I implemented some test code to verify that the new approach to cancel
works. I have a bunch of other changes against 3.4 that need to be ported
to 3.17, but I just haven't had time to work on them. Below are 3 of the
patches implementing async pipe reads that need forward porting and should
be relatively easy to merge.
> My preference would be for this behavior change to be reverted. You
> could make a case for keeping the change and updating the
> documentation. I'm not convinced 100% one way or the other. So what do
> you (and others) think?
I'm not convinced it needs to be reverted. Anything that's not a file or
block device requires cancellation support, and the in-kernel api changes
were meant to better handle various race conditions.
> Cheers,
> Jeff
>
> p.s. I did do a quick google search, and the only caller of io_cancel I
> could find was a test harness. But, that's certainly not proof that
> nobody does it!
You're ignoring the fact that cancellation is used internally to the kernel
on process exit or io context destruction. Cancel methods have to work, as
otherwise a process will hang at exit.
-ben
--
"Thought is the essence of where you are now."
commit fff36ea0b18906d0a2254b31b1c2ebf05453ac74
Author: Benjamin LaHaise <bcrl@kvack.org>
Date: Tue Jul 23 13:05:44 2013 -0400
aio/pipe: break out the core __pipe_read() from pipe_read() to prep for aio
Move code around from pipe_read() to a helper function __pipe_read() in
preparation for adding async read support to pipes.

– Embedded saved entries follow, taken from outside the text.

@[simp] theorem setEntry_now (s : State) (i : Nat) (x : Entry) : (s.setEntry i x).now = s.now := rfl
@[simp] theorem setEntry_acc (s : State) (i : Nat) (x : Entry) : (s.setEntry i x).acc = s.acc := rfl
@[simp] theorem setEntry_free (s : State) (i : Nat) (x : Entry) : (s.setEntry i x).free = s.free := rfl
@[simp] theorem setEntry_utc (s : State) (i : Nat) (x : Entry) : (s.setEntry i x).utc = s.utc := rfl
@[simp] theorem setEntry_bus (s : State) (i : Nat) (x : Entry) : (s.setEntry i x).bus = s.bus := rfl
@[simp] theorem setEntry_tim (s : State) (i : Nat) (x : Entry) : (s.setEntry i x).tim = s.tim := rfl
@[simp] theorem setEntry_gnss (s : State) (i : Nat) (x : Entry) : (s.setEntry i x).gnss = s.gnss := rfl
@[simp] theorem setEntry_ref (s : State) (i : Nat) (x : Entry) : (s.setEntry i x).ref = s.ref := rfl
@[simp] theorem setEntry_sel (s : State) (i : Nat) (x : Entry) : (s.setEntry i x).sel = s.sel := rfl
@[simp] theorem setEntry_osc (s : State) (i : Nat) (x : Entry) : (s.setEntry i x).osc = s.osc := rfl
@[simp] theorem setEntry_bnd (s : State) (i : Nat) (x : Entry) : (s.setEntry i x).bnd = s.bnd := rfl
@[simp] theorem setEntry_log (s : State) (i : Nat) (x : Entry) : (s.setEntry i x).log = s.log := rfl
@[simp] theorem setEntry_sealing (s : State) (i : Nat) (x : Entry) : (s.setEntry i x).sealing = s.sealing := rfl
@[simp] theorem setEntry_fur (s : State) (i : Nat) (x : Entry) : (s.setEntry i x).fur = s.fur := rfl
@[simp] theorem setEntry_eng (s : State) (i : Nat) (x : Entry) : (s.setEntry i x).eng = s.eng := rfl
@[simp] theorem setEntry_key (s : State) (i : Nat) (x : Entry) : (s.setEntry i x).key = s.key := rfl
@[simp] theorem setEntry_evd (s : State) (i : Nat) (x : Entry) : (s.setEntry i x).evd = s.evd := rfl
@[simp] theorem setEntry_eth (s : State) (i : Nat) (x : Entry) : (s.setEntry i x).eth = s.eth := rfl
@[simp] theorem setEntry_arb (s : State) (i : Nat) (x : Entry) : (s.setEntry i x).arb = s.arb := rfl
@[simp] theorem setEntry_tan (s : State) (i : Nat) (x : Entry) : (s.setEntry i x).tan = s.tan := rfl
@[simp] theorem setEntry_syn (s : State) (i : Nat) (x : Entry) : (s.setEntry i x).syn = s.syn := rfl
@[simp] theorem setEntry_kcp (s : State) (i : Nat) (x : Entry) : (s.setEntry i x).kcp = s.kcp := rfl
@[simp] theorem setEntry_regs (s : State) (i : Nat) (x : Entry) : (s.setEntry i x).regs = s.regs := rfl
@[simp] theorem setEntry_pwr (s : State) (i : Nat) (x : Entry) : (s.setEntry i x).pwr = s.pwr := rfl
@[simp] theorem setEntry_tst (s : State) (i : Nat) (x : Entry) : (s.setEntry i x).tst = s.tst := rfl
@[simp] theorem setEntry_pending (s : State) (i : Nat) (x : Entry) : (s.setEntry i x).pending = s.pending := rfl
@[simp] theorem setEntry_entry_same (s : State) (i : Nat) (x : Entry) : (s.setEntry i x).entry i = x :=
  tget_tset_same _ _ _ _
theorem setEntry_entry_other (s : State) (i : Nat) (x : Entry) (j : Nat) (h : j ≠ i) : (s.setEntry i x).entry j = s.entry j :=
  tget_tset_other _ _ _ _ _ h

@[simp] theorem setEthP_now (s : State) (i : Nat) (x : Eth) : (s.setEthP i x).now = s.now := rfl
@[simp] theorem setEthP_acc (s : State) (i : Nat) (x : Eth) : (s.setEthP i x).acc = s.acc := rfl
@[simp] theorem setEthP_free (s : State) (i : Nat) (x : Eth) : (s.setEthP i x).free = s.free := rfl
@[simp] theorem setEthP_utc (s : State) (i : Nat) (x : Eth) : (s.setEthP i x).utc = s.utc := rfl
@[simp] theorem setEthP_bus (s : State) (i : Nat) (x : Eth) : (s.setEthP i x).bus = s.bus := rfl
@[simp] theorem setEthP_tim (s : State) (i : Nat) (x : Eth) : (s.setEthP i x).tim = s.tim := rfl
@[simp] theorem setEthP_gnss (s : State) (i : Nat) (x : Eth) : (s.setEthP i x).gnss = s.gnss := rfl
@[simp] theorem setEthP_ref (s : State) (i : Nat) (x : Eth) : (s.setEthP i x).ref = s.ref := rfl
@[simp] theorem setEthP_sel (s : State) (i : Nat) (x : Eth) : (s.setEthP i x).sel = s.sel := rfl
@[simp] theorem setEthP_osc (s : State) (i : Nat) (x : Eth) : (s.setEthP i x).osc = s.osc := rfl
@[simp] theorem setEthP_bnd (s : State) (i : Nat) (x : Eth) : (s.setEthP i x).bnd = s.bnd := rfl
@[simp] theorem setEthP_log (s : State) (i : Nat) (x : Eth) : (s.setEthP i x).log = s.log := rfl
@[simp] theorem setEthP_sealing (s : State) (i : Nat) (x : Eth) : (s.setEthP i x).sealing = s.sealing := rfl
@[simp] theorem setEthP_fur (s : State) (i : Nat) (x : Eth) : (s.setEthP i x).fur = s.fur := rfl
@[simp] theorem setEthP_svc (s : State) (i : Nat) (x : Eth) : (s.setEthP i x).svc = s.svc := rfl
@[simp] theorem setEthP_eng (s : State) (i : Nat) (x : Eth) : (s.setEthP i x).eng = s.eng := rfl
@[simp] theorem setEthP_key (s : State) (i : Nat) (x : Eth) : (s.setEthP i x).key = s.key := rfl
@[simp] theorem setEthP_evd (s : State) (i : Nat) (x : Eth) : (s.setEthP i x).evd = s.evd := rfl
@[simp] theorem setEthP_arb (s : State) (i : Nat) (x : Eth) : (s.setEthP i x).arb = s.arb := rfl
@[simp] theorem setEthP_tan (s : State) (i : Nat) (x : Eth) : (s.setEthP i x).tan = s.tan := rfl
@[simp] theorem setEthP_syn (s : State) (i : Nat) (x : Eth) : (s.setEthP i x).syn = s.syn := rfl
@[simp] theorem setEthP_kcp (s : State) (i : Nat) (x : Eth) : (s.setEthP i x).kcp = s.kcp := rfl
@[simp] theorem setEthP_regs (s : State) (i : Nat) (x : Eth) : (s.setEthP i x).regs = s.regs := rfl
@[simp] theorem setEthP_pwr (s : State) (i : Nat) (x : Eth) : (s.setEthP i x).pwr = s.pwr := rfl
@[simp] theorem setEthP_tst (s : State) (i : Nat) (x : Eth) : (s.setEthP i x).tst = s.tst := rfl
@[simp] theorem setEthP_pending (s : State) (i : Nat) (x : Eth) : (s.setEthP i x).pending = s.pending := rfl
@[simp] theorem setEthP_ethP_same (s : State) (i : Nat) (x : Eth) : (s.setEthP i x).ethP i = x :=
  tget_tset_same _ _ _ _
theorem setEthP_ethP_other (s : State) (i : Nat) (x : Eth) (j : Nat) (h : j ≠ i) : (s.setEthP i x).ethP j = s.ethP j :=
  tget_tset_other _ _ _ _ _ h

@[simp] theorem setFlt_now (s : State) (b : Nat) (f : Flt) : (s.setFlt b f).now = s.now := rfl
@[simp] theorem setFlt_acc (s : State) (b : Nat) (f : Flt) : (s.setFlt b f).acc = s.acc := rfl
@[simp] theorem setFlt_free (s : State) (b : Nat) (f : Flt) : (s.setFlt b f).free = s.free := rfl
@[simp] theorem setFlt_utc (s : State) (b : Nat) (f : Flt) : (s.setFlt b f).utc = s.utc := rfl
@[simp] theorem setFlt_bus (s : State) (b : Nat) (f : Flt) : (s.setFlt b f).bus = s.bus := rfl
@[simp] theorem setFlt_tim (s : State) (b : Nat) (f : Flt) : (s.setFlt b f).tim = s.tim := rfl
@[simp] theorem setFlt_gnss (s : State) (b : Nat) (f : Flt) : (s.setFlt b f).gnss = s.gnss := rfl
@[simp] theorem setFlt_ref (s : State) (b : Nat) (f : Flt) : (s.setFlt b f).ref = s.ref := rfl
@[simp] theorem setFlt_sel (s : State) (b : Nat) (f : Flt) : (s.setFlt b f).sel = s.sel := rfl
@[simp] theorem setFlt_osc (s : State) (b : Nat) (f : Flt) : (s.setFlt b f).osc = s.osc := rfl
@[simp] theorem setFlt_bnd (s : State) (b : Nat) (f : Flt) : (s.setFlt b f).bnd = s.bnd := rfl
@[simp] theorem setFlt_log (s : State) (b : Nat) (f : Flt) : (s.setFlt b f).log = s.log := rfl
@[simp] theorem setFlt_sealing (s : State) (b : Nat) (f : Flt) : (s.setFlt b f).sealing = s.sealing := rfl
@[simp] theorem setFlt_fur (s : State) (b : Nat) (f : Flt) : (s.setFlt b f).fur = s.fur := rfl
@[simp] theorem setFlt_svc (s : State) (b : Nat) (f : Flt) : (s.setFlt b f).svc = s.svc := rfl
@[simp] theorem setFlt_eng (s : State) (b : Nat) (f : Flt) : (s.setFlt b f).eng = s.eng := rfl
@[simp] theorem setFlt_key (s : State) (b : Nat) (f : Flt) : (s.setFlt b f).key = s.key := rfl
@[simp] theorem setFlt_evd (s : State) (b : Nat) (f : Flt) : (s.setFlt b f).evd = s.evd := rfl
@[simp] theorem setFlt_eth (s : State) (b : Nat) (f : Flt) : (s.setFlt b f).eth = s.eth := rfl
@[simp] theorem setFlt_arb (s : State) (b : Nat) (f : Flt) : (s.setFlt b f).arb = s.arb := rfl
@[simp] theorem setFlt_tan (s : State) (b : Nat) (f : Flt) : (s.setFlt b f).tan = s.tan := rfl
@[simp] theorem setFlt_syn (s : State) (b : Nat) (f : Flt) : (s.setFlt b f).syn = s.syn := rfl
@[simp] theorem setFlt_kcp (s : State) (b : Nat) (f : Flt) : (s.setFlt b f).kcp = s.kcp := rfl
@[simp] theorem setFlt_pwr (s : State) (b : Nat) (f : Flt) : (s.setFlt b f).pwr = s.pwr := rfl
@[simp] theorem setFlt_tst (s : State) (b : Nat) (f : Flt) : (s.setFlt b f).tst = s.tst := rfl
@[simp] theorem setFlt_pending (s : State) (b : Nat) (f : Flt) : (s.setFlt b f).pending = s.pending := rfl
@[simp] theorem setFlt_flt_same (s : State) (b : Nat) (f : Flt) : (s.setFlt b f).flt b = f :=
  tget_tset_same _ _ _ _
theorem setFlt_flt_other (s : State) (b : Nat) (f : Flt) (j : Nat) (h : j ≠ b) : (s.setFlt b f).flt j = s.flt j :=
  tget_tset_other _ _ _ _ _ h

@[simp] theorem setFreeze_now (s : State) (f : Option Freeze) : (s.setFreeze f).now = s.now := rfl
@[simp] theorem setFreeze_acc (s : State) (f : Option Freeze) : (s.setFreeze f).acc = s.acc := rfl
@[simp] theorem setFreeze_free (s : State) (f : Option Freeze) : (s.setFreeze f).free = s.free := rfl
@[simp] theorem setFreeze_utc (s : State) (f : Option Freeze) : (s.setFreeze f).utc = s.utc := rfl
@[simp] theorem setFreeze_bus (s : State) (f : Option Freeze) : (s.setFreeze f).bus = s.bus := rfl
@[simp] theorem setFreeze_tim (s : State) (f : Option Freeze) : (s.setFreeze f).tim = s.tim := rfl
@[simp] theorem setFreeze_gnss (s : State) (f : Option Freeze) : (s.setFreeze f).gnss = s.gnss := rfl
@[simp] theorem setFreeze_ref (s : State) (f : Option Freeze) : (s.setFreeze f).ref = s.ref := rfl
@[simp] theorem setFreeze_osc (s : State) (f : Option Freeze) : (s.setFreeze f).osc = s.osc := rfl
@[simp] theorem setFreeze_bnd (s : State) (f : Option Freeze) : (s.setFreeze f).bnd = s.bnd := rfl
@[simp] theorem setFreeze_log (s : State) (f : Option Freeze) : (s.setFreeze f).log = s.log := rfl
@[simp] theorem setFreeze_sealing (s : State) (f : Option Freeze) : (s.setFreeze f).sealing = s.sealing := rfl
@[simp] theorem setFreeze_fur (s : State) (f : Option Freeze) : (s.setFreeze f).fur = s.fur := rfl
@[simp] theorem setFreeze_svc (s : State) (f : Option Freeze) : (s.setFreeze f).svc = s.svc := rfl
@[simp] theorem setFreeze_eng (s : State) (f : Option Freeze) : (s.setFreeze f).eng = s.eng := rfl
@[simp] theorem setFreeze_key (s : State) (f : Option Freeze) : (s.setFreeze f).key = s.key := rfl
@[simp] theorem setFreeze_evd (s : State) (f : Option Freeze) : (s.setFreeze f).evd = s.evd := rfl
@[simp] theorem setFreeze_eth (s : State) (f : Option Freeze) : (s.setFreeze f).eth = s.eth := rfl
@[simp] theorem setFreeze_arb (s : State) (f : Option Freeze) : (s.setFreeze f).arb = s.arb := rfl
@[simp] theorem setFreeze_tan (s : State) (f : Option Freeze) : (s.setFreeze f).tan = s.tan := rfl
@[simp] theorem setFreeze_syn (s : State) (f : Option Freeze) : (s.setFreeze f).syn = s.syn := rfl
@[simp] theorem setFreeze_kcp (s : State) (f : Option Freeze) : (s.setFreeze f).kcp = s.kcp := rfl
@[simp] theorem setFreeze_regs (s : State) (f : Option Freeze) : (s.setFreeze f).regs = s.regs := rfl
@[simp] theorem setFreeze_pwr (s : State) (f : Option Freeze) : (s.setFreeze f).pwr = s.pwr := rfl
@[simp] theorem setFreeze_tst (s : State) (f : Option Freeze) : (s.setFreeze f).tst = s.tst := rfl
@[simp] theorem setFreeze_pending (s : State) (f : Option Freeze) : (s.setFreeze f).pending = s.pending := rfl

diff --git a/fs/pipe.c b/fs/pipe.c
index 1667e6f..2b596ca 100644
--- a/fs/pipe.c
+++ b/fs/pipe.c
@@ -356,6 +356,103 @@ static const struct pipe_buf_operations packet_pipe_buf_ops = {
.get = generic_pipe_buf_get,
};
+static int __pipe_read(struct pipe_inode_info *pipe, size_t *total_len,
+ struct iovec *iov, ssize_t *ret, int *do_wakeup,
+ struct file *filp)
+{
+ int bufs;
+try_again:
+ bufs = pipe->nrbufs;
+ if (bufs) {
+ int curbuf = pipe->curbuf;
+ struct pipe_buffer *buf = pipe->bufs + curbuf;
+ const struct pipe_buf_operations *ops = buf->ops;
+ void *addr;
+ size_t chars = buf->len;
+ int error, atomic;
+
+ if (chars > *total_len)
+ chars = *total_len;
+
+ error = ops->confirm(pipe, buf);
+ if (error) {
+ if (!*ret)
+ *ret = error;
+ goto out_break;
+ }
+
+ atomic = !iov_fault_in_pages_write(iov, chars);
+redo:
+ addr = ops->map(pipe, buf, atomic);
+ error = pipe_iov_copy_to_user(iov, addr + buf->offset, chars, atomic);
+ ops->unmap(pipe, buf, addr);
+ if (unlikely(error)) {
+ /*
+ * Just retry with the slow path if we failed.
+ */
+ if (atomic) {
+ atomic = 0;
+ goto redo;
+ }
+ if (!*ret)
+ *ret = error;
+ goto out_break;
+ }
+ *ret += chars;
+ buf->offset += chars;
+ buf->len -= chars;
+
+ /* Was it a packet buffer? Clean up and exit */
+ if (buf->flags & PIPE_BUF_FLAG_PACKET) {
+ *total_len = chars;
+ buf->len = 0;
+ }
+
+ if (!buf->len) {
+ buf->ops = NULL;
+ ops->release(pipe, buf);
+ curbuf = (curbuf + 1) & (pipe->buffers - 1);
+ pipe->curbuf = curbuf;
+ pipe->nrbufs = --bufs;
+ *do_wakeup = 1;
+ }
+ *total_len -= chars;
+ if (!*total_len)
+ goto out_break; /* common path: read succeeded */
+ }
+ if (bufs) /* More to do? */
+ goto try_again;
+ if (!pipe->writers)
+ goto out_break;
+ if (!pipe->waiting_writers) {
+ /* syscall merging: Usually we must not sleep
+ * if O_NONBLOCK is set, or if we got some data.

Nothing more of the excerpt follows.